The only vestiges that remain of the previous tenant are Lure’s banquettes, which are most attractive, made of sea-green and coral crushed velour stamped with a coral motif. Beyond RM’s small bar at the entrance is the dining room proper. A few steps below street level, it looks like the inside of the corporate yacht. It’s sleek and subtly nautical, with low lighting, a skylight in the back room (which is like a sailboat cabin), a curved beamed ceiling, mahogany paneling and cherrywood floors. Iridescent mosaic tiles and watery blue glass panels suggest the sea.
Two outstanding first courses are the raw tuna and the yellowtail. The tuna is done tataki-style: rolled in ground fennel and mustard seed, flash-seared and cut in paper-thin squares. The spice crust gives just the right tiny crunch, and shavings of radish add a peppery bite. The tuna is topped with a sweet, crispy confit of shallots and a champagne vinaigrette. Yellowtail-the king of raw fish-is also cut in thin slices and sprinkled with chopped clementines, sea salt, ground toasted fennel, slivered black olives and strands of fresh fennel. This is one of my all-out favorites, and there you have the recipe! You can make it at home. The trick is to eat these dishes as slowly as you can, in small mouthfuls, to make them last.
As a nod to meat eaters, there are a couple of non-fish dishes on the menu, which changes daily. One evening a contrarian friend, being in a seafood restaurant, decided to order anything but fish. He began with raviolini made from a silky pasta dough filled with fresh sheep’s milk and served with braised veal breast and truffle oil. He followed that with RM’s version of steak and potatoes: pan-roasted onglet with braised short rib jus, mushrooms and whipped potatoes. The steak, which had been marinated in red wine with garlic and rosemary, was cut in rare, beefy slices.

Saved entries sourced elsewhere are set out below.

/-- QuantiseBlock of R245 on 32 f32 codes with a scale bias (R271): S, the codes and the flags. Lanes that
are not active are +0 in the list. -/
def quantise (f : Fmt) (bias : Int) (xs : List Nat) : Nat × List Nat × Nat :=
  let vs := xs.map (unpack fmtF32)
  if vs.any (fun v => match v with | .fin _ _ _ => false | _ => true) then (0xFF, xs.map fun _ => 0, fIV)
  else
    let mag := xs.map (· % 2147483648)
    let am := mag.foldl max 0
    if am = 0 then (0, xs.map fun _ => 0, 0)
    else
      let aq := match unpack fmtF32 am with | .fin _ n d => (n, d) | _ => (1, 1)
      let x0 := flog2 aq.1 aq.2 - mxEmax f + bias
      let x := if x0 < -127 then -127 else if 127 < x0 then 127 else x0
      let k := pow2 (-x)
      let one (v : FV) : Nat × Nat := match v with
        | .fin s n d =>
          if n = 0 then (f.sign s, 0) else
          let r := roundTo f .rne false true s (n * k.1) (d * k.2)
          let z := r.1 % 2 ^ (f.p + f.e) == 0
          (r.1, (if r.2 / 16 % 2 = 1 then fNX else 0) + (if z then fQUF else 0))
        | _ => (0, 0)
      let cs := vs.map one
      ((x + 127).toNat, cs.map (·.1), cs.foldl (fun a c => a ||| c.2) 0)

/-- The dequantised value of an MX element as f32 (R272): its code and flags. -/
def dequantise (f : Fmt) (s x : Nat) : Nat × Nat :=
  match unpack f x with
  | .nan sg => (fmtF32.qnan, if sg then fIV else 0)
  | .inf n => if s = 0xFF then (fmtF32.qnan, 0) else (fmtF32.sign n + fmtF32.infCode, 0)
  | .fin n a b =>
    if s = 0xFF then (fmtF32.qnan, 0)
    else let k := pow2 ((s : Int) - 127); roundTo fmtF32 .rne false false n (a * k.1) (b * k.2)

/-- The value of an MX element with its scale (R244). -/
def mxValue (f : Fmt) (scale : Nat) (x : Nat) : FV :=
  if scale = 0xFF then .nan (unpack f x).snan
  else match unpack f x with
    | .fin s n d => let k := pow2 ((scale : Int) - 127); .fin s (n * k.1) (d * k.2)
    | v => v

/-- An f32 value from its code. -/
def f32 (x : Word) : FV := unpack fmtF32 x.toNat

end Sys2Proof.Machine
end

The argument over which comes first, cheese or dessert, is resolved by a section of the menu that offers both at once. A warm walnut date torte comes with a ripened piece of Saint-Nectaire, a rather dry doughnut is accompanied by a powerful goat’s cheese, and a gooey chocolate mousse is served alongside a Vermont bonne bouche.
With dessert comes the tea menu, which the captain treats like a wine list: “This Darjeeling is the Chateau Petrus of Assam, grown on the south side of the hill,” he said one evening, “I suggest green tea with the apple tarte tatin, assam with the hazelnut s’more pie … each tea gets up to four steepings.” If s’mores suggest anything besides a campfire and a stick, it’s a can of root beer. RM refines this American classic while remaining true to its spirit with a hazelnut graham cracker, chocolate ganache and toasted (homemade) marshmallow served with Ovaltine ice cream. The kitchen also turns out a wonderful brandied pear crisp with ginger butterscotch, sesame crackling and basil oil, and a creamsicle made with passion fruit that comes with pineapple beignets. Rice Krispies show up in a pillbox with chocolate, filled with banana and served with bourbon pecans and a malted milk. You don’t get desserts like this at the beach.

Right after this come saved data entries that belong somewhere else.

-- ==== Sys2Proof/Machine/Millrace.lean ====
section
/-! DEFINITION. The Millrace (R310 to R325): the array's evaluation in crossbar and mesh mode, its queue, and
the instructions of majors 0x60 to 0x65. -/

namespace Sys2Proof.Machine

/-- The code of never-rises (R310). -/
def nrCode : Nat := 1023

/-- A delay code as it is stored: 0 to 63 is a delay, all else is open (R316, R317). -/
def storedCode (c : Nat) : Nat := if c < 64 then c else 127

/-- Whether a loaded code sets BADCODE (R316). -/
def badCode (c : Nat) : Bool := !(decide (c < 64) || c == 127)

/-- An input as an evaluation with a window reads it (R310). -/
def arrInput (n x : Nat) : Option Nat := if x % 1024 < n then some (x % 1024) else none

/-- Whether an input is clipped (R310). -/
def arrClipped (n x : Nat) : Bool := decide (n ≤ x % 1024) && x % 1024 != nrCode

/-- The least of the values that are there. -/
def minOpt : List (Option Nat) → Option Nat
  | [] => none
  | none :: r => minOpt r
  | some a :: r => match minOpt r with | some b => some (min a b) | none => some a

/-- The greatest of the values; none if one is not there, or none is given (R316). -/
def maxAll : List (Option Nat) → Option Nat
  | [] => none
  | [x] => x
  | x :: r => match x, maxAll r with | some a, some b => some (max a b) | _, _ => none

/-- The value of an output row of the crossbar (R316). -/
def crossRow (codes : Tab Nat) (combine : BitVec 128) (x : List (Option Nat)) (o : Nat) : Option Nat :=
  let ps := (codes.filter fun e => e.1 / 128 == o).map fun e =>
    ((x.getD (e.1 % 128) none).map (· + e.2) : Option Nat)
  if combine.getLsbD o then maxAll ps else minOpt ps

/-- The code of an input of a mesh cell: 0 north, 1 west, 2 north-west (R317). -/
def meshCode (codes : Tab Nat) (y x i : Nat) : Nat := tget 127 codes ((y * 64 + x) * 3 + i)

/-- A source through an input. -/
def through (c : Nat) (src : Option Nat) : Option Nat := if c < 64 then src.map (· + c) else none

/-- A row of mesh cells from the row above, the west source and the north-west source (R317). -/
def meshRow (codes : Tab Nat) (y : Nat) : Nat → List (Option Nat) → Option Nat → Option Nat → List (Option Nat)
  | _, [], _, _ => []
  | x, n :: r, west, nw =>
    let u := minOpt [through (meshCode codes y x 0) n, through (meshCode codes y x 1) west, through (meshCode codes y x 2) nw]
    u :: meshRow codes y (x + 1) r u n

/-- The rows of the mesh from row `y` on (R317): `above` is the row above, `nw` the source of the first
cell's north-west input, `l` the left edge. -/
def meshRows (codes : Tab Nat) : Nat → List (Option Nat) → Option Nat → List (Option Nat) → List (List (Option Nat))
  | _, _, _, [] => []
  | y, above, nw, w :: r =>
    let row := meshRow codes y 0 above w nw
    row :: meshRows codes (y + 1) row w r

/-- The unbounded values of an evaluation: 128 outputs, or 4096 cells row by row (R311). -/
def arrEval (a : Array) (va vb : VVal) : List (Option Nat) :=
  let xa := va.map fun x => arrInput a.twin x.toNat
  let xb := vb.map fun x => arrInput a.twin x.toNat
  if a.mesh then (meshRows a.codes 0 xa none xb).flatten
  else (List.range 128).map (crossRow a.codes a.combine (xa ++ xb))

/-- What an evaluation with a window captures of an unbounded value (R311). -/
def captured (n : Nat) (u : Option Nat) : Nat :=
  match u with
  | some t => if t < n then t else nrCode
  | none => nrCode

/-- Bits of RCSTAT (R313). -/
def rcBadcode : Nat := 1
def rcNotreset : Nat := 2
def rcSatw : Nat := 4
def rcInclip : Nat := 8
def rcNocap : Nat := 16

/-- The array when an RCGO takes effect (R322); the evaluation ends at the given cycle. -/
def arrGo (a : Array) (va vb : VVal) (ends : Nat) : Array :=
  if a.dirty then { a with bits := a.bits ||| rcNotreset, capv := false }
  else
    let u := arrEval a va vb
    let clip := (va ++ vb).any fun x => arrClipped a.twin x.toNat
    let late := u.any fun x => match x with | some t => decide (a.twin ≤ t) | none => false
    { a with
      eval := some (1, ends), dirty := true, capv := false, capMesh := a.mesh,
      pending := u.map (captured a.twin),
      pendBits := (if clip then rcInclip else 0) ||| (if late then rcSatw else 0) }

/-- The array when an RCMODE takes effect (R320). -/
def arrMode (a : Array) (mesh : Bool) (x y : DWord) : Array :=
  let a := if a.mesh = mesh then a else { a with mesh := mesh, codes := [] }
  if mesh then a else { a with combine := y ++ x }

/-- The codes of one loaded row of the crossbar. -/
def loadCross (t : Tab Nat) (o : Nat) (bytes : List Byte) : Tab Nat :=
  (bytes.zipIdx).foldl (fun t e => tput 127 t (o * 128 + e.2) (storedCode e.1.toNat)) t

/-- The codes of one loaded row of the mesh (R321): four bytes a cell, the fourth zero. -/
def loadMesh (t : Tab Nat) (y : Nat) (bytes : List Byte) : Tab Nat :=
  (bytes.zipIdx).foldl (fun t e =>
    if e.2 % 4 = 3 then t else tput 127 t ((y * 64 + e.2 / 4) * 3 + e.2 % 4) (storedCode e.1.toNat)) t

/-- Whether a loaded row sets BADCODE (R321). -/
def badRow (mesh : Bool) (bytes : List Byte) : Bool :=
  (bytes.zipIdx).any fun e => if mesh && e.2 % 4 == 3 then e.1 != 0 else badCode e.1.toNat

/-- The array when an RCLD takes effect (R321). -/
def arrLoad (a : Array) (mesh : Bool) (first : Nat) (rows : List (List Byte)) : Array :=
  if a.mesh ≠ mesh then { a with bits := a.bits ||| rcBadcode }
  else
    { a with
      codes := (rows.zipIdx).foldl (fun t e => if mesh then loadMesh t (first + e.2) e.1 else loadCross t (first + e.2) e.1) a.codes,
      bits := if rows.any (badRow mesh) then a.bits ||| rcBadcode else a.bits }

/-- Whether a selection names the mode of the capture (R323). -/
def selMesh : CapSel → Bool
  | .lo => false
  | .hi => false
  | .bot => true
  | .right => true
  | .row _ => true

/-- The element of a selection for a lane (R323). -/
def selIndex (s : CapSel) (l : Nat) : Nat :=
  match s with
  | .lo => l
  | .hi => 64 + l
  | .bot => 63 * 64 + l
  | .right => l * 64 + 63
  | .row r => r * 64 + l

/-- The values an RCCAP writes, and the array after it (R323). -/
def arrCap (a : Array) (sel : CapSel) (m : Lanes) (d : Nat) : Array × List (Nat × Nat × Word) :=
  if a.capv && a.capMesh == selMesh sel then
    (a, longLanes false d m fun l => a.capture.getD (selIndex sel l) nrCode)
  else ({ a with bits := a.bits ||| rcNocap }, longLanes false d m fun _ => nrCode)

/-- The reference cycles that a number of core ticks takes (R17, R18). DESIGN CHOICE (log 56): with a lowered core clock
they are rounded up to whole reference cycles, and the end is fixed when the evaluation or the reset starts. -/
def ticks (s : State) (n : Nat) : Nat := (n * 2000 + s.pf.mhz - 1) / s.pf.mhz

/-- The first instruction of the array's queue takes effect (R314). -/
def arrStep (s : State) (core : Nat) (a : Array) (op : ArrOp) : State :=
  match op with
  | .window n => s.setArray core { a with twin := n }
  | .mode mesh x y => s.setArray core (arrMode a mesh x y)
  | .load mesh first rows => s.setArray core (arrLoad a mesh first rows)
  | .go va vb => s.setArray core (arrGo a va vb (s.cycle + ticks s (a.twin + 8)))
  | .cap sel u m d =>
    let r := arrCap a sel m d
    let s := s.setArray core r.1
    match s.long? u with
    | some x => s.setLong u (some { x with vs := r.2, array := false })
    | none => s
  | .clear => s.setArray core { a with eval := some (2, s.cycle + ticks s 8) }
  | .await _ => s
  | .hold _ _ => s
  | .stat clr => s.setArray core { a with bits := a.bits &&& (31 - clr.toNat % 32) }

/-- Whether the first entry of the queue has to wait where it stands (R314): a load whose reads have not performed, or the
place of an SRD whose split is still there and has not come to it. -/
def arrWaits (s : State) (op : ArrOp) : Bool :=
  match op with
  | .await u => (s.engOp? u).isSome
  | .hold key split => match s.gang? key with
    | some g => g.stopped.isNone && (g.splitList.map (·.2) ++ g.deferred).any fun sp => sp.uid == split
    | none => false
  | _ => false

/-- The array's queue worked off as far as it goes (R314, R325): an evaluation or a reset stops it, and so does
an owner in the background. -/
def drainArray : Nat → State → Nat → State
  | 0, s, _ => s
  | n + 1, s, core =>
    let a := s.array core
    match a.eval, a.queue, a.owner with
    | none, op :: rest, some o =>
      let free : Bool := match s.block? o with | some b => b.phase == .running && foreground s b | none => false
      if free && !arrWaits s op then
        drainArray n (arrStep s core { a with queue := rest } op) core
      else s
    | _, _, _ => s

/-- The core of a gang's block. -/
def coreOf (s : State) (g : Gang) : Nat := match s.block? g.block with | some b => b.core | none => 0

/-- An instruction of a gang joins the queue of its core's array. -/
def pushArray (s : State) (g : Gang) (op : ArrOp) : State :=
  let core := coreOf s g
  let a := s.array core
  drainArray 17 (s.setArray core { a with queue := a.queue ++ [op], pushed := some (s.cycle, g.sched.quarter) }) core

/-- An SRD of the array's state of the gang that issues takes its place in the queue, if it cannot act at once and has
none (R314). -/
def takePlace (s : State) (u : Use) : State :=
  match s.cur with
  | none => s
  | some key =>
    match s.gang? key with
    | none => s
    | some g =>
      match g.split?, s.block? g.block with
      | some sp, some b =>
        let a := s.array b.core
        if arrTurn a key sp || a.queue.contains (.hold key sp.uid) ||
            gate s key b g sp { u with arrIdle := false, arr := true } != .go then s
        else pushArray s g (.hold key sp.uid)
      | _, _ => s

/-- The SRD of a gang's current split acts: its place in the queue goes, and what is behind it moves on (R314). -/
def leavePlace (s : State) (key : Nat) (g : Gang) (sp : Split) : State :=
  let core := coreOf s g
  let a := s.array core
  match a.queue with
  | op :: rest => if op = .hold key sp.uid then drainArray 17 (s.setArray core { a with queue := rest }) core else s
  | [] => s

/-- An SRD that finds the queue empty acts at once: no gang of a lower quarter goes before it in this cycle (R314). -/
def servedNow (s : State) (g : Gang) : State :=
  let core := coreOf s g
  let a := s.array core
  if a.queue.isEmpty then s.setArray core { a with pushed := some (s.cycle, g.sched.quarter) } else s

/-- What an array instruction needs: the array, and a place in its queue. -/
def arrUse : Use := { race := true, arr := true }

/-- A precise trap of the issuing gang, with the split's EXM as its lanes (R379). -/
def trapHere (s : State) (key : Nat) (sp : Split) (cause sub size : Nat) (addrs : List DWord) : State :=
  takeTrap s key cause sub 0 sp.exm addrs (some size)

/-- ENGINE_FAULT cause MARG (R284). -/
def eMarg : Nat := 5

/-- RCWIN (R319). -/
def execRcwin (a : KReg) (s : State) : Out :=
  issue s { arrUse with k := [a] } 8 fun s key g sp =>
    let n := (g.kget a).toNat
    if n = 0 ∨ 1023 < n then trapHere s key sp tEngine eMarg 8 []
    else pushArray (retire s key g sp 8) g (.window n)

/-- RCMODE (R320). -/
def execRcmode (mesh : Bool) (a b : KReg) (s : State) : Out :=
  issue s { arrUse with k := [a, b] } 8 fun s key g sp =>
    pushArray (retire s key g sp 8) g (.mode mesh (g.kget a) (g.kget b))

/-- Bytes of a block's scratchpad window, as a load of one of its gangs with a number reads them (R134, R135). -/
def scratchBytes (s : State) (u key : Nat) (b : Block) (off n : Nat) : List Byte :=
  (List.range n).map fun i => forwardByte s u key ⟨true, scrKey b.core b.bank (b.scrbase + off + i), 0, 0⟩ 0

-- What an access of the matrix engine or the Millrace reads, word by word (R290, R321).

/-- The words of 4 bytes in each piece of an access, or one for a smaller piece. -/
def EngOp.per (x : EngOp) : Nat := max 1 (x.size / 4)

/-- A word of an access: what has been read of it already, or what its gang reads there now (R134, R135). -/
def engWord (s : State) (u : Nat) (x : EngOp) (k : Nat) : List Byte :=
  match x.got.find? (·.1 == k) with
  | some e => e.2
  | none =>
    match x.locs[k / x.per]? with
    | some l => (List.range (min x.size 4)).map fun i => forwardByte s u x.gang l (4 * (k % x.per) + i)
    | none => []

/-- All that an access reads (R134, R135); a store of the gang that it takes a byte of is marked (R127). -/
def engRead (s : State) (u : Nat) (x : EngOp) : State × List Byte :=
  (x.locs.foldl (fun s l => markRead s u x.gang x.split ⟨0, 0, l, x.size, 0, 0⟩) s,
    (List.range (x.locs.length * x.per)).flatMap (engWord s u x))

/-- Bytes cut into rows. -/
def rowsOf (size : Nat) : Nat → List Byte → List (List Byte)
  | 0, _ => []
  | n + 1, bs => bs.take size :: rowsOf size n (bs.drop size)

/-- RCLD (R321). -/
def execRcld (mesh : Bool) (kb : KReg) (disp : BitVec 32) (kn : KReg) (s : State) : Out :=
  issueWhen s { arrUse with k := [kb, kn], reads := true } 12
    (fun s _ g _ _ => decide (engBounced s g.block < engineEntries)) fun s key g sp =>
    let n := g.kget kn
    let first := bitsOf n 6 0
    let count := bitsOf n 14 8 + 1
    let a := g.kget kb + sx32 disp
    let row := if mesh then 256 else 128
    if bitsOf n 63 15 ≠ 0 ∨ bitOf n 7 ∨ (if mesh then 64 else 128) < first + count then
      trapHere s key sp tEngine eMarg 12 []
    else if a.toNat % 4 ≠ 0 then trapHere s key sp tProtection pAlign 12 [a]
    else match s.block? g.block with
      | none => s
      | some b =>
        let win := 256 * b.need.scratch
        if win < a.toNat + count * row then
          trapHere s key sp tProtection pBound 12 [if a.toNat < win then dw win else a]
        else
          let eas := (List.range count).map fun j => a + dw (j * row)
          let u := s.uid
          let op : EngOp := { gang := key, split := sp.uid, goal := .codes mesh first, batch := 0, space := .scratch,
                              size := row, eas := eas,
                              locs := eas.map fun a => ⟨true, scrKey b.core b.bank (b.scrbase + a.toNat), 0, 0⟩,
                              deps := [], bounces := 0, bounced := false, cause := 0, since := s.cycle }
          if g.sched.defer then
            pushArray (retire ({ s with uid := u + 1 } : State) key g sp 12 |>.setEngOp u (some op)) g (.await u)
          else
            let r := engRead s u op
            pushArray (retire r.1 key g sp 12) g (.load mesh first (rowsOf row count r.2))

/-- RCGO (R322). -/
def execRcgo (a b : VReg) (s : State) : Out :=
  issue s { arrUse with v := [a, b] } 8 fun s key g sp =>
    pushArray (retire s key g sp 8) g (.go (g.vget a) (g.vget b))

/-- RCCAP (R323): a long operation whose values the array gives when the instruction's turn comes. -/
def execRccap (sel : CapSel) (d : VReg) (la : Nat) (s : State) : Out :=
  issue s { arrUse with v := [d], long := true } 8 fun s key g sp =>
    let u := s.uid
    let op : LongOp := { gang := key, split := sp.uid, vs := [], ks := [], flags := [], en := 0, array := true }
    let s := { s with uid := u + 1, longs := tput none s.longs u (some op) }
    pushArray (retire s key g (openWindow sp u la false [d] []) 8) g (.cap sel u sp.exm d)

/-- RCCLR (R324). -/
def execRcclr (s : State) : Out :=
  issue s arrUse 8 fun s key g sp =>
    pushArray (retire s key g sp 8) g .clear

/-- The array's evaluation or reset ends, if its time has come, and the queue goes on (R314, R322, R324). -/
def endArray (s : State) (core kind : Nat) : State :=
  let a := s.array core
  match a.eval with
  | some (k, t) =>
    if k = kind ∧ t ≤ s.cycle then drainArray 17 (s.setArray core (finishEval a)) core else s
  | none => s

/-- EVALUATION_END (R322). -/
def execEvaluationEnd (core : Nat) (s : State) : Out := .next (endArray s core 1)

/-- RESET_END (R324). -/
def execResetEnd (core : Nat) (s : State) : Out := .next (endArray s core 2)

end Sys2Proof.Machine
end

The lone diner had finished his bottle of wine and now had a glass of tea in front of him, which he was sipping as attentively as if it were the Gevrey-Chambertin. “Are you from California?” I asked. He flushed. “You could tell? I live here half the year around the corner. I was walking by and wondered what this place was, so I just dropped in. What a piece of luck,” he added. “I’ll be back.”